Retrospective Cohort Study.

Setting

Clinical Medical Center.

Participants

Center 1: 473 children with cerebral palsy and 84 typically-developing children. Center 2: 163 children with cerebral palsy and 12 typically-developing children.

Interventions

Standard clinical care at each center.

Outcome Measures

The dynamic motor control index during walking (walk-DMC) was computed from electromyography data during gait using muscle synergy analysis. Regression analysis was used to evaluate whether pre-treatment walking speed or kinematics, muscle synergies, treatment group, prior treatment, or age were associated with post-treatment changes in gait at both clinical centers.

Results

Walk-DMC was significantly associated with changes in speed and kinematics after treatment with similar regression models at both centers. Children with less impaired motor control were more likely to have improvements in walking speed and gait kinematics after treatment, independent of treatment group.

Conclusions

Dynamic motor control evaluated with synergy analysis was associated with changes in gait after treatment at both centers, despite differences in treatments and clinical protocols. This study further supports the finding that walk-DMC provides additional information, not captured in traditional gait analysis, that may be useful for treatment planning.
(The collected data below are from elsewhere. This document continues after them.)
-- ==== Sys2Proof/Laws/KeptPages.lean ====
section
/-! SUPPORT. What the operations of Machine/Pages keep: `Kept`, the queue of commands and the invariant of memory and error state. -/

namespace Sys2Proof.Machine

set_option linter.unusedTactic false
set_option linter.unreachableTactic false
set_option linter.unusedVariables false

theorem noteRead_kept {q₀ : List Instr} (r : PRead) (s : State) (hk : Kept q₀ s) :
    Kept q₀ (noteRead r s) := by
  unfold noteRead
  try dsimp only
  repeat' first
    | with_reducible assumption
    | simp only [Kept_mk, Kept_fold]
    | with_reducible apply bump_kept
    | (with_reducible refine foldl_kept _ _ (fun s a h => ?_) _ ?_)
    | (with_reducible refine foldl2_kept _ _ (fun s a h => ?_) _ ?_)
    | (intro x s hs)
    | dsimp only

theorem dropWriteback_kept {q₀ : List Instr} (lo hi : Nat) (s : State) (hk : Kept q₀ s) :
    Kept q₀ (dropWriteback lo hi s) := by
  unfold dropWriteback
  try dsimp only
  repeat' first
    | with_reducible assumption
    | simp only [Kept_mk, Kept_fold]
    | (intro x s hs)
    | dsimp only

theorem sampleDone_kept {q₀ : List Instr} (die : Nat) (x : Sample) (ctr off : Nat) (s : State) (hk : Kept q₀ s) :
    Kept q₀ (sampleDone die x ctr off s) := by
  unfold sampleDone
  try dsimp only
  repeat' first
    | with_reducible assumption
    | simp only [Kept_mk, Kept_fold]
    | with_reducible apply bump_kept
    | with_reducible apply updZph_kept
    | (intro x s hs)
    | dsimp only
    | (with_reducible refine ite_kept ?_ ?_)
    | split

theorem lullSoft_kept {q₀ : List Instr} (die : Nat) (x : Sample) (info : Nat) (s : State) (hk : Kept q₀ s) :
    Kept q₀ (lullSoft die x info s) := by
  unfold lullSoft
  try dsimp only
  repeat' first
    | with_reducible assumption
    | simp only [Kept_mk, Kept_fold]
    | with_reducible apply report_kept
    | with_reducible apply updZph_kept
    | (intro x s hs)
    | dsimp only
    | (with_reducible refine ite_kept ?_ ?_)
    | split

theorem voidSample_kept {q₀ : List Instr} (die : Nat) (x : Sample) (s : State) (hk : Kept q₀ s) :
    Kept q₀ (voidSample die x s) := by
  unfold voidSample
  try dsimp only
  repeat' first
    | with_reducible assumption
    | simp only [Kept_mk, Kept_fold]
    | with_reducible apply lullSoft_kept
    | with_reducible apply sampleDone_kept
    | dsimp only
    | (with_reducible refine ite_kept ?_ ?_)
    | split

theorem voidIf_kept {q₀ : List Instr} (p : Sample → Bool) (s : State) (hk : Kept q₀ s) :
    Kept q₀ (voidIf p s) := by
  unfold voidIf
  try dsimp only
  repeat' first
    | with_reducible assumption
    | simp only [Kept_mk, Kept_fold]
    | with_reducible apply voidSample_kept
    | (with_reducible refine foldl_kept _ _ (fun s a h => ?_) _ ?_)
    | (with_reducible refine foldl2_kept _ _ (fun s a h => ?_) _ ?_)
    | (intro x s hs)
    | dsimp only

theorem closeIf_kept {q₀ : List Instr} (p : Sample → Bool) (s : State) (hk : Kept q₀ s) :
    Kept q₀ (closeIf p s) := by
  unfold closeIf
  try dsimp only
  repeat' first
    | with_reducible assumption
    | simp only [Kept_mk, Kept_fold]
    | with_reducible apply sampleDone_kept
    | (with_reducible refine foldl_kept _ _ (fun s a h => ?_) _ ?_)
    | (with_reducible refine foldl2_kept _ _ (fun s a h => ?_) _ ?_)
    | (intro x s hs)
    | dsimp only

theorem voidPage_kept {q₀ : List Instr} (td seqn pix : Nat) (s : State) (hk : Kept q₀ s) :
    Kept q₀ (voidPage td seqn pix s) := by
  unfold voidPage
  try dsimp only
  repeat' first
    | with_reducible assumption
    | simp only [Kept_mk, Kept_fold]
    | with_reducible apply voidIf_kept
    | dsimp only

theorem tcheckError_kept {q₀ : List Instr} (d : SeqD) (pix tdc tag : Nat) (s : State) (hk : Kept q₀ s) :
    Kept q₀ (tcheckError d pix tdc tag s) := by
  unfold tcheckError
  try dsimp only
  repeat' first
    | with_reducible assumption
    | simp only [Kept_mk, Kept_fold]
    | with_reducible apply report_kept
    | dsimp only

theorem dropOps_kept {q₀ : List Instr} (p : UnitOp → Bool) (s : State) (hk : Kept q₀ s) :
    Kept q₀ (dropOps p s) := by
  unfold dropOps
  try dsimp only
  repeat' first
    | with_reducible assumption
    | simp only [Kept_mk, Kept_fold]
    | (intro x s hs)
    | dsimp only

theorem enqueueUnit_kept {q₀ : List Instr} (u : Nat) (op : UnitOp) (s : State) (hk : Kept q₀ s) :
    Kept q₀ (enqueueUnit u op s) := by
  unfold enqueueUnit
  try dsimp only
  repeat' first
    | with_reducible assumption
    | simp only [Kept_mk, Kept_fold]
    | dsimp only

theorem dropZero_kept {q₀ : List Instr} (p : Nat → Bool) (s : State) (hk : Kept q₀ s) :
    Kept q₀ (dropZero p s) := by
  unfold dropZero
  try dsimp only
  repeat' first
    | with_reducible assumption
    | simp only [Kept_mk, Kept_fold]
    | with_reducible apply dropOps_kept
    | (intro x s hs)
    | dsimp only
    | split

theorem giveFrame_kept {q₀ : List Instr} (f : Nat) (s : State) (hk : Kept q₀ s) :
    Kept q₀ (giveFrame f s) := by
  unfold giveFrame
  try dsimp only
  repeat' first
    | with_reducible assumption
    | simp only [Kept_mk, Kept_fold]
    | with_reducible apply enqueueUnit_kept
    | (refine keptP_mem (by assumption) ?_)
    | with_reducible apply zeroFrame_ok
    | with_reducible apply loadFrame_ok
    | with_reducible apply wrPage_ok
    | with_reducible apply wrEach_ok
    | (with_reducible apply Kept.mem)
    | dsimp only
    | (with_reducible refine ite_kept ?_ ?_)
    | split
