theorem demoteNow_keptE {q₀ : List Instr} {td : Nat} {s : State} {t' : State} (e' : demoteNow td s = some t') (hk : Kept q₀ s) :
    Kept q₀ t' := by
  unfold demoteNow at e'
  try dsimp only at e'
  repeat' split at e'
  all_goals try simp only [Option.map_eq_some_iff] at e'
  all_goals try obtain ⟨_, _, rfl⟩ := e'
  all_goals try cases e'
  all_goals repeat' first
      | with_reducible assumption
      | simp only [Kept_mk, Kept_fold]
      | with_reducible apply demoteTo_kept
      | with_reducible apply finishDemotion_kept
      | (intro x s hs)
      | dsimp only
      | split

theorem demoteFor_kept {q₀ : List Instr} (td seqn pix : Nat) : ∀ n s, Kept q₀ s → Kept q₀ (demoteFor td seqn pix n s) := by
  intro n
  induction n with
  | zero => intro s hk; exact hk
  | succ n ih =>
    intro s hk
    unfold demoteFor
    split
    · exact hk
    · split
      · next e => exact ih _ (demoteNow_keptE e hk)
      · exact hk

theorem forceRoom_kept {q₀ : List Instr} (td seqn pix : Nat) (s : State) (hk : Kept q₀ s) :
    Kept q₀ (forceRoom td seqn pix s) := by
  unfold forceRoom
  try dsimp only
  repeat' first
    | with_reducible assumption
    | simp only [Kept_mk, Kept_fold]
    | with_reducible apply demoteFor_kept
    | with_reducible apply bump_kept
    | (refine demoteNow_keptE (by assumption) ?_)
    | dsimp only
    | (with_reducible refine ite_kept ?_ ?_)
    | split

theorem allocFrame_keptE {q₀ : List Instr} {td seqn pix : Nat} {s : State} {t' : Nat × State} (e' : allocFrame td seqn pix s = some t') (hk : Kept q₀ s) :
    Kept q₀ t'.2 := by
  unfold allocFrame at e'
  try dsimp only at e'
  repeat' split at e'
  all_goals try simp only [Option.map_eq_some_iff] at e'
  all_goals try obtain ⟨_, _, rfl⟩ := e'
  all_goals try cases e'
  all_goals repeat' first
      | with_reducible assumption
      | simp only [Kept_mk, Kept_fold]
      | with_reducible apply takeFrame_kept
      | with_reducible apply forceRoom_kept
      | (intro x s hs)
      | dsimp only

theorem heatUp_kept {q₀ : List Instr} (td seqn pix : Nat) (s : State) (hk : Kept q₀ s) :
    Kept q₀ (heatUp td seqn pix s) := by
  unfold heatUp
  try dsimp only
  repeat' first
    | with_reducible assumption
    | simp only [Kept_mk, Kept_fold]
    | with_reducible apply updGroup_kept
    | with_reducible apply updSeq_kept
    | (intro x s hs)
    | dsimp only
    | (with_reducible refine ite_kept ?_ ?_)
    | split

theorem poisonFlash_kept {q₀ : List Instr} (td seqn pix : Nat) (record : Option Nat) (loc info : Nat) (s : State) (hk : Kept q₀ s) :
    Kept q₀ (poisonFlash td seqn pix record loc info s) := by
  unfold poisonFlash
  try dsimp only
  repeat' first
    | with_reducible assumption
    | simp only [Kept_mk, Kept_fold]
    | with_reducible apply poisonPage_kept
    | with_reducible apply report_kept
    | with_reducible apply poisonRecord_kept
    | dsimp only
    | (with_reducible refine ite_kept ?_ ?_)
    | split

theorem flashPoison_kept {q₀ : List Instr} (td seqn pix : Nat) (record : Option Nat) (lpn : Nat) (s : State) (hk : Kept q₀ s) :
    Kept q₀ (flashPoison td seqn pix record lpn s) := by
  unfold flashPoison
  try dsimp only
  repeat' first
    | with_reducible assumption
    | simp only [Kept_mk, Kept_fold]
    | with_reducible apply poisonFlash_kept
    | with_reducible apply bumpBy_kept
    | with_reducible apply updSeq_kept
    | with_reducible apply takeFree_kept
    | with_reducible apply landPoison_kept
    | (refine takeFree_keptE (by assumption) ?_)
    | (refine keptP_mem (by assumption) ?_)
    | with_reducible apply zeroFrame_ok
    | with_reducible apply loadFrame_ok
    | with_reducible apply wrPage_ok
    | with_reducible apply wrEach_ok
    | (with_reducible apply Kept.mem)
    | (intro x s hs)
    | dsimp only
    | (with_reducible refine ite_kept ?_ ?_)
    | split

theorem flashBad_kept {q₀ : List Instr} (td seqn pix : Nat) (record : Option Nat) (lpn : Nat) (s : State) (hk : Kept q₀ s) :
    Kept q₀ (flashBad td seqn pix record lpn s) := by
  unfold flashBad
  try dsimp only
  repeat' first
    | with_reducible assumption
    | simp only [Kept_mk, Kept_fold]
    | with_reducible apply flashPoison_kept
    | with_reducible apply retireBlock_kept
    | dsimp only
    | split

theorem queueCopy_kept {q₀ : List Instr} (cid src dst : Nat) (s : State) (hk : Kept q₀ s) :
    Kept q₀ (queueCopy cid src dst s) := by
  unfold queueCopy
  try dsimp only
  repeat' first
    | with_reducible assumption
    | simp only [Kept_mk, Kept_fold]
    | with_reducible apply enqueueUnit_kept
    | dsimp only
    | (with_reducible refine ite_kept ?_ ?_)
    | split

theorem queueRead_kept {q₀ : List Instr} (lpn cid : Nat) (s : State) (hk : Kept q₀ s) :
    Kept q₀ (queueRead lpn cid s) := by
  unfold queueRead
  try dsimp only
  repeat' first
    | with_reducible assumption
    | simp only [Kept_mk, Kept_fold]
    | with_reducible apply updTarget_kept
    | (intro x s hs)
    | dsimp only
    | split

theorem queueDirect_kept {q₀ : List Instr} (lpn : Nat) (s : State) (hk : Kept q₀ s) :
    Kept q₀ (queueDirect lpn s) := by
  unfold queueDirect
  try dsimp only
  repeat' first
    | with_reducible assumption
    | simp only [Kept_mk, Kept_fold]
    | with_reducible apply updTarget_kept
    | (intro x s hs)
    | dsimp only
    | (with_reducible refine ite_kept ?_ ?_)
    | split

theorem startPromotion_kept {q₀ : List Instr} (td seqn pix : Nat) (s : State) (hk : Kept q₀ s) :
    Kept q₀ (startPromotion td seqn pix s).2 := by
  unfold startPromotion
  try dsimp only
  repeat' first
    | with_reducible assumption
    | simp only [Kept_mk, Kept_fold]
    | with_reducible apply addChg_kept
    | with_reducible apply queueRead_kept
    | with_reducible apply flashBad_kept
    | with_reducible apply updSeq_kept
    | (refine allocFrame_keptE (by assumption) ?_)
    | dsimp only
    | (with_reducible refine ite_kept ?_ ?_)
    | split

theorem startPromotion_keptE {q₀ : List Instr} {td seqn pix : Nat} {s : State} {x0 : Nat} {t' : State} (e' : startPromotion td seqn pix s = (x0, t')) (hk : Kept q₀ s) : Kept q₀ t' := by
  have h := startPromotion_kept td seqn pix s hk
  rw [e'] at h
  exact h

theorem startCopy_kept {q₀ : List Instr} (td seqn pix : Nat) (l e : Leaf) (s : State) (hk : Kept q₀ s) :
    Kept q₀ (startCopy td seqn pix l e s).2 := by
  unfold startCopy
  try dsimp only
  repeat' first
    | with_reducible assumption
    | simp only [Kept_mk, Kept_fold]
    | with_reducible apply addChg_kept
    | with_reducible apply queueCopy_kept
    | with_reducible apply queueRead_kept
    | (refine allocFrame_keptE (by assumption) ?_)
    | dsimp only
    | (with_reducible refine ite_kept ?_ ?_)
    | split

theorem startCopy_keptE {q₀ : List Instr} {td seqn pix : Nat} {l e : Leaf} {s : State} {x0 : Nat} {t' : State} (e' : startCopy td seqn pix l e s = (x0, t')) (hk : Kept q₀ s) : Kept q₀ t' := by
  have h := startCopy_kept td seqn pix l e s hk
  rw [e'] at h
  exact h

theorem ensureFrame_kept {q₀ : List Instr} (td seqn pix : Nat) (s : State) (hk : Kept q₀ s) :
    Kept q₀ (ensureFrame td seqn pix s).2 := by
  unfold ensureFrame
  split
  · exact hk
  · next d _ =>
    extract_lets fresh blank
    have hf : ∀ g l, Kept q₀ (fresh g l s).2 := by
      intro g l
      unfold fresh
      split
      · exact hk
      · split
        · exact hk
        · next e => exact setLeafAt_kept _ _ _ _ _ (allocFrame_keptE e hk)
    clear_value fresh
    repeat' split
    all_goals first
      | exact hk
      | exact hf _ _
      | exact startCopy_kept _ _ _ _ _ _ hk
      | exact startPromotion_kept _ _ _ _ hk
      | (next e => exact setLeafAt_kept _ _ _ _ _ (freeFlash_kept _ _ (allocFrame_keptE e hk)))

theorem ensureFrame_keptE {q₀ : List Instr} {td seqn pix : Nat} {s : State} {x0 : Nat} {t' : State} (e' : ensureFrame td seqn pix s = (x0, t')) (hk : Kept q₀ s) : Kept q₀ t' := by
  have h := ensureFrame_kept td seqn pix s hk
  rw [e'] at h
  exact h

theorem dropAppend_kept {q₀ : List Instr} (rid : Nat) (a : Nat × Nat) (s : State) (hk : Kept q₀ s) :
    Kept q₀ (dropAppend rid a s) := by
  unfold dropAppend
  try dsimp only
  repeat' first
    | with_reducible assumption
    | simp only [Kept_mk, Kept_fold]
    | with_reducible apply updReq_kept
    | (intro x s hs)
    | dsimp only

theorem issueAppend_kept {q₀ : List Instr} (rid : Nat) (a : Nat × Nat) (s : State) (hk : Kept q₀ s) :
    Kept q₀ (issueAppend rid a s) := by
  unfold issueAppend
  try dsimp only
  repeat' first
    | with_reducible assumption
    | simp only [Kept_mk, Kept_fold]
    | with_reducible apply enqueueUnit_kept
    | with_reducible apply dropAppend_kept
    | with_reducible apply ensureFrame_kept
    | with_reducible apply tcheckError_kept
    | with_reducible apply updReq_kept
    | (refine ensureFrame_keptE (by assumption) ?_)
    | (intro x s hs)
    | dsimp only
    | (with_reducible refine ite_kept ?_ ?_)
    | split

theorem issueAppends_kept {q₀ : List Instr} (rid : Nat) (s : State) (hk : Kept q₀ s) :
    Kept q₀ (issueAppends rid s) := by
  unfold issueAppends
  try dsimp only
  repeat' first
    | with_reducible assumption
    | simp only [Kept_mk, Kept_fold]
    | with_reducible apply issueAppend_kept
    | (with_reducible refine foldl_kept _ _ (fun s a h => ?_) _ ?_)
    | (with_reducible refine foldl2_kept _ _ (fun s a h => ?_) _ ?_)
    | (intro x s hs)
    | dsimp only
    | (with_reducible refine ite_kept ?_ ?_)
    | split

theorem settleWork_kept {q₀ : List Instr} (s : State) (hk : Kept q₀ s) :
    Kept q₀ (settleWork s) := by
  unfold settleWork
  try dsimp only
  repeat' first
    | with_reducible assumption
    | simp only [Kept_mk, Kept_fold]
    | with_reducible apply issueAppends_kept
    | with_reducible apply issueHeldPages_kept
    | with_reducible apply settleFences_kept
    | (with_reducible refine foldl_kept _ _ (fun s a h => ?_) _ ?_)
    | (with_reducible refine foldl2_kept _ _ (fun s a h => ?_) _ ?_)
    | (intro x s hs)
    | dsimp only
    | (with_reducible refine ite_kept ?_ ?_)
    | split

theorem promoteDone_kept {q₀ : List Instr} (c : Chg) (p : FPage) (s : State) (hk : Kept q₀ s) :
    Kept q₀ (promoteDone c p s) := by
  unfold promoteDone
  try dsimp only
  repeat' first
    | with_reducible assumption
    | simp only [Kept_mk, Kept_fold]
    | with_reducible apply landPage_kept
    | with_reducible apply freeFlash_kept
    | with_reducible apply relocate_kept
    | with_reducible apply bump_kept
    | (refine keptP_mem (by assumption) ?_)
    | with_reducible apply zeroFrame_ok
    | with_reducible apply loadFrame_ok
    | with_reducible apply wrPage_ok
    | with_reducible apply wrEach_ok
    | (with_reducible apply Kept.mem)
    | (intro x s hs)
    | dsimp only
    | split

theorem landRecord_kept {q₀ : List Instr} (td ix : Nat) (s : State) (hk : Kept q₀ s) :
    Kept q₀ (landRecord td ix s) := by
  unfold landRecord
  try dsimp only
  repeat' first
    | with_reducible assumption
    | simp only [Kept_mk, Kept_fold]
    | with_reducible apply landPage_kept
    | (with_reducible refine foldl_kept _ _ (fun s a h => ?_) _ ?_)
    | (with_reducible refine foldl2_kept _ _ (fun s a h => ?_) _ ?_)
    | (intro x s hs)
    | dsimp only
    | (with_reducible refine ite_kept ?_ ?_)
    | split

theorem copyDone_kept {q₀ : List Instr} (c : Chg) (psn : Bool) (dec : Option Dec) (s : State) (hk : Kept q₀ s) :
    Kept q₀ (copyDone c psn dec s) := by
  unfold copyDone
  try dsimp only
  repeat' first
    | with_reducible assumption
    | simp only [Kept_mk, Kept_fold]
    | with_reducible apply landPage_kept
    | with_reducible apply dropChg_kept
    | with_reducible apply voidPage_kept
    | with_reducible apply setLeafAt_kept
    | with_reducible apply bump_kept
    | with_reducible apply settleWork_kept
    | with_reducible apply dropRecord_kept
    | (refine keptP_mem (by assumption) ?_)
    | with_reducible apply zeroFrame_ok
    | with_reducible apply loadFrame_ok
    | with_reducible apply wrPage_ok
    | with_reducible apply wrEach_ok
    | (with_reducible apply Kept.mem)
    | (intro x s hs)
    | dsimp only
    | split

theorem updWake_kept {q₀ : List Instr} (td seqn : Nat) (f : Wake → Wake) (s : State) (hk : Kept q₀ s) :
    Kept q₀ (updWake td seqn f s) := by
  unfold updWake
  try dsimp only
  repeat' first
    | with_reducible assumption
    | simp only [Kept_mk, Kept_fold]
    | with_reducible apply updSeq_kept
    | (intro x s hs)
    | dsimp only

theorem stageOnAccept_kept {q₀ : List Instr} (td seqn layer : Nat) (s : State) (hk : Kept q₀ s) :
    Kept q₀ (stageOnAccept td seqn layer s) := by
  unfold stageOnAccept
  try dsimp only
  repeat' first
    | with_reducible assumption
    | simp only [Kept_mk, Kept_fold]
    | with_reducible apply bump_kept
    | with_reducible apply setSeq_kept
    | (with_reducible refine foldl_kept _ _ (fun s a h => ?_) _ ?_)
    | (with_reducible refine foldl2_kept _ _ (fun s a h => ?_) _ ?_)
    | (intro x s hs)
    | dsimp only
    | (with_reducible refine ite_kept ?_ ?_)
    | split

theorem endWake_kept {q₀ : List Instr} (td seqn : Nat) (s : State) (hk : Kept q₀ s) :
    Kept q₀ (endWake td seqn s) := by
  unfold endWake
  try dsimp only
  repeat' first
    | with_reducible assumption
    | simp only [Kept_mk, Kept_fold]
    | with_reducible apply updWake_kept
    | (intro x s hs)
    | dsimp only
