theorem plainPart_kept {q₀ : List Instr} (r : Req) (p : PageRef) (uncorrectable : Bool) (s : State) (hk : Kept q₀ s) :
    Kept q₀ (plainPart r p uncorrectable s).2 := by
  unfold plainPart
  try dsimp only
  repeat' first
    | with_reducible assumption
    | simp only [Kept_mk, Kept_fold]
    | with_reducible apply bump_kept
    | with_reducible apply settleWork_kept
    | with_reducible apply flashBad_kept
    | with_reducible apply heatUp_kept
    | (refine keptP_mem (by assumption) ?_)
    | with_reducible apply zeroFrame_ok
    | with_reducible apply loadFrame_ok
    | with_reducible apply wrPage_ok
    | with_reducible apply wrEach_ok
    | (with_reducible apply Kept.mem)
    | dsimp only
    | (with_reducible refine ite_kept ?_ ?_)
    | split

theorem plainPart_keptE {q₀ : List Instr} {r : Req} {p : PageRef} {uncorrectable : Bool} {s : State} {x0 : Part} {t' : State} (e' : plainPart r p uncorrectable s = (x0, t')) (hk : Kept q₀ s) : Kept q₀ t' := by
  have h := plainPart_kept r p uncorrectable s hk
  rw [e'] at h
  exact h

theorem fetchTile_kept {q₀ : List Instr} (slot : Nat) (r : Req) (p : PageRef) (l : Leaf) (s : State) (hk : Kept q₀ s) :
    Kept q₀ (fetchTile slot r p l s).2 := by
  unfold fetchTile
  try dsimp only
  repeat' first
    | with_reducible assumption
    | simp only [Kept_mk, Kept_fold]
    | with_reducible apply pageReadDone_kept
    | with_reducible apply settleWork_kept
    | dsimp only

theorem fetchTile_keptE {q₀ : List Instr} {slot : Nat} {r : Req} {p : PageRef} {l : Leaf} {s : State} {x0 : Tile} {t' : State} (e' : fetchTile slot r p l s = (x0, t')) (hk : Kept q₀ s) : Kept q₀ t' := by
  have h := fetchTile_kept slot r p l s hk
  rw [e'] at h
  exact h

theorem sampleSelect_kept {q₀ : List Instr} (die : Nat) (r : Req) (p : PageRef) (part : Part) (unit : Nat) (cluster : Option Nat) (s : State) (hk : Kept q₀ s) :
    Kept q₀ (sampleSelect die r p part unit cluster s) := by
  unfold sampleSelect
  try dsimp only
  repeat' first
    | with_reducible assumption
    | simp only [Kept_mk, Kept_fold]
    | with_reducible apply bump_kept
    | with_reducible apply updZph_kept
    | with_reducible apply draw_kept
    | (refine draw_keptE (by assumption) ?_)
    | (intro x s hs)
    | dsimp only
    | (with_reducible refine ite_kept ?_ ?_)
    | split

theorem serveFlash_kept {q₀ : List Instr} (rid : Nat) (s : State) (hk : Kept q₀ s) :
    Kept q₀ (serveFlash rid s) := by
  unfold serveFlash
  try dsimp only
  repeat' first
    | with_reducible assumption
    | simp only [Kept_mk, Kept_fold]
    | with_reducible apply issueFused_kept
    | with_reducible apply placeGroupPage_kept
    | with_reducible apply needPage_kept
    | with_reducible apply readDirect_kept
    | with_reducible apply updReq_kept
    | (with_reducible refine foldl_kept _ _ (fun s a h => ?_) _ ?_)
    | (with_reducible refine foldl2_kept _ _ (fun s a h => ?_) _ ?_)
    | (intro x s hs)
    | dsimp only
    | (with_reducible refine ite_kept ?_ ?_)
    | split

theorem charge_kept {q₀ : List Instr} (h pages : Nat) (s : State) (hk : Kept q₀ s) :
    Kept q₀ (charge h pages s) := by
  unfold charge
  try dsimp only
  repeat' first
    | with_reducible assumption
    | simp only [Kept_mk, Kept_fold]
    | with_reducible apply bumpBy_kept
    | dsimp only

theorem issuePages_kept {q₀ : List Instr} (r : Req) (s : State) (hk : Kept q₀ s) :
    Kept q₀ (issuePages r s) := by
  unfold issuePages
  try dsimp only
  repeat' first
    | with_reducible assumption
    | simp only [Kept_mk, Kept_fold]
    | with_reducible apply translate_kept
    | with_reducible apply issueFused_kept
    | with_reducible apply issueBankPages_kept
    | (refine translate_keptE (by assumption) ?_)
    | (intro x s hs)
    | dsimp only
    | (with_reducible refine ite_kept ?_ ?_)
    | split

theorem issueReq_kept {q₀ : List Instr} (r : Req) (s : State) (hk : Kept q₀ s) :
    Kept q₀ (issueReq r s) := by
  unfold issueReq
  try dsimp only
  repeat' first
    | with_reducible assumption
    | simp only [Kept_mk, Kept_fold]
    | with_reducible apply serveFlash_kept
    | with_reducible apply issuePages_kept
    | with_reducible apply charge_kept
    | with_reducible apply issueAppends_kept
    | with_reducible apply updReq_kept
    | (intro x s hs)
    | dsimp only
    | (with_reducible refine ite_kept ?_ ?_)
    | split

theorem holdReq_kept {q₀ : List Instr} (r : Req) (s : State) (hk : Kept q₀ s) :
    Kept q₀ (holdReq r s) := by
  unfold holdReq
  try dsimp only
  repeat' first
    | with_reducible assumption
    | simp only [Kept_mk, Kept_fold]
    | with_reducible apply bump_kept
    | with_reducible apply updReq_kept
    | (intro x s hs)
    | dsimp only

theorem unitPart_kept {q₀ : List Instr} (r : Req) (p : PageRef) (l : Leaf) (s : State) (hk : Kept q₀ s) :
    Kept q₀ (unitPart r p l s).2 := by
  unfold unitPart
  try dsimp only
  repeat' first
    | with_reducible assumption
    | simp only [Kept_mk, Kept_fold]
    | with_reducible apply pageReadDone_kept
    | with_reducible apply heatUp_kept
    | dsimp only
    | (with_reducible refine ite_kept ?_ ?_)
    | split

theorem unitPart_keptE {q₀ : List Instr} {r : Req} {p : PageRef} {l : Leaf} {s : State} {x0 : Part} {t' : State} (e' : unitPart r p l s = (x0, t')) (hk : Kept q₀ s) : Kept q₀ t' := by
  have h := unitPart_kept r p l s hk
  rw [e'] at h
  exact h

theorem replacePage_kept {q₀ : List Instr} (gid c : Nat) (p q : PageRef) (s : State) (hk : Kept q₀ s) :
    Kept q₀ (replacePage gid c p q s) := by
  unfold replacePage
  try dsimp only
  repeat' first
    | with_reducible assumption
    | simp only [Kept_mk, Kept_fold]
    | with_reducible apply updG_kept
    | with_reducible apply needPage_kept
    | with_reducible apply updReq_kept
    | (intro x s hs)
    | dsimp only
    | (with_reducible refine ite_kept ?_ ?_)
    | split

theorem takeTile_kept {q₀ : List Instr} (gid c : Nat) (t : Tile) (s : State) (hk : Kept q₀ s) :
    Kept q₀ (takeTile gid c t s) := by
  unfold takeTile
  try dsimp only
  repeat' first
    | with_reducible assumption
    | simp only [Kept_mk, Kept_fold]
    | with_reducible apply updG_kept
    | with_reducible apply useWays_kept
    | (intro x s hs)
    | dsimp only
    | (with_reducible refine ite_kept ?_ ?_)
    | split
Keywords: CP (Cerebral Palsy), Gait, Motor Disorders, Walking Speed, Electromyography

Poor motor control often arises after neurologic injury, such as in cerebral palsy (CP). Reduced motor control hinders movement and has been suggested as an important factor influencing treatment outcomes (1). Recent research has suggested that measures derived from muscle synergy analysis, such as the Dynamic Motor Control Index during Walking (walk-DMC), may provide a clinical tool to quantify poor motor control and inform treatment planning (2,3). These studies also suggested that individuals with less impaired motor control, or higher walk-DMC scores, have greater improvements in walking ability after treatment than individuals with poor motor control. These results support the common clinical belief that poor motor control can contribute to worse treatment outcomes. Despite these initial promising results, the relationship between walk-DMC and treatment outcomes has only been evaluated at one center. Reproducibility is critical to understand the generalizability and potential impact of new measures in the clinic, especially when considering that many published biomedical findings fail to be reproduced (4).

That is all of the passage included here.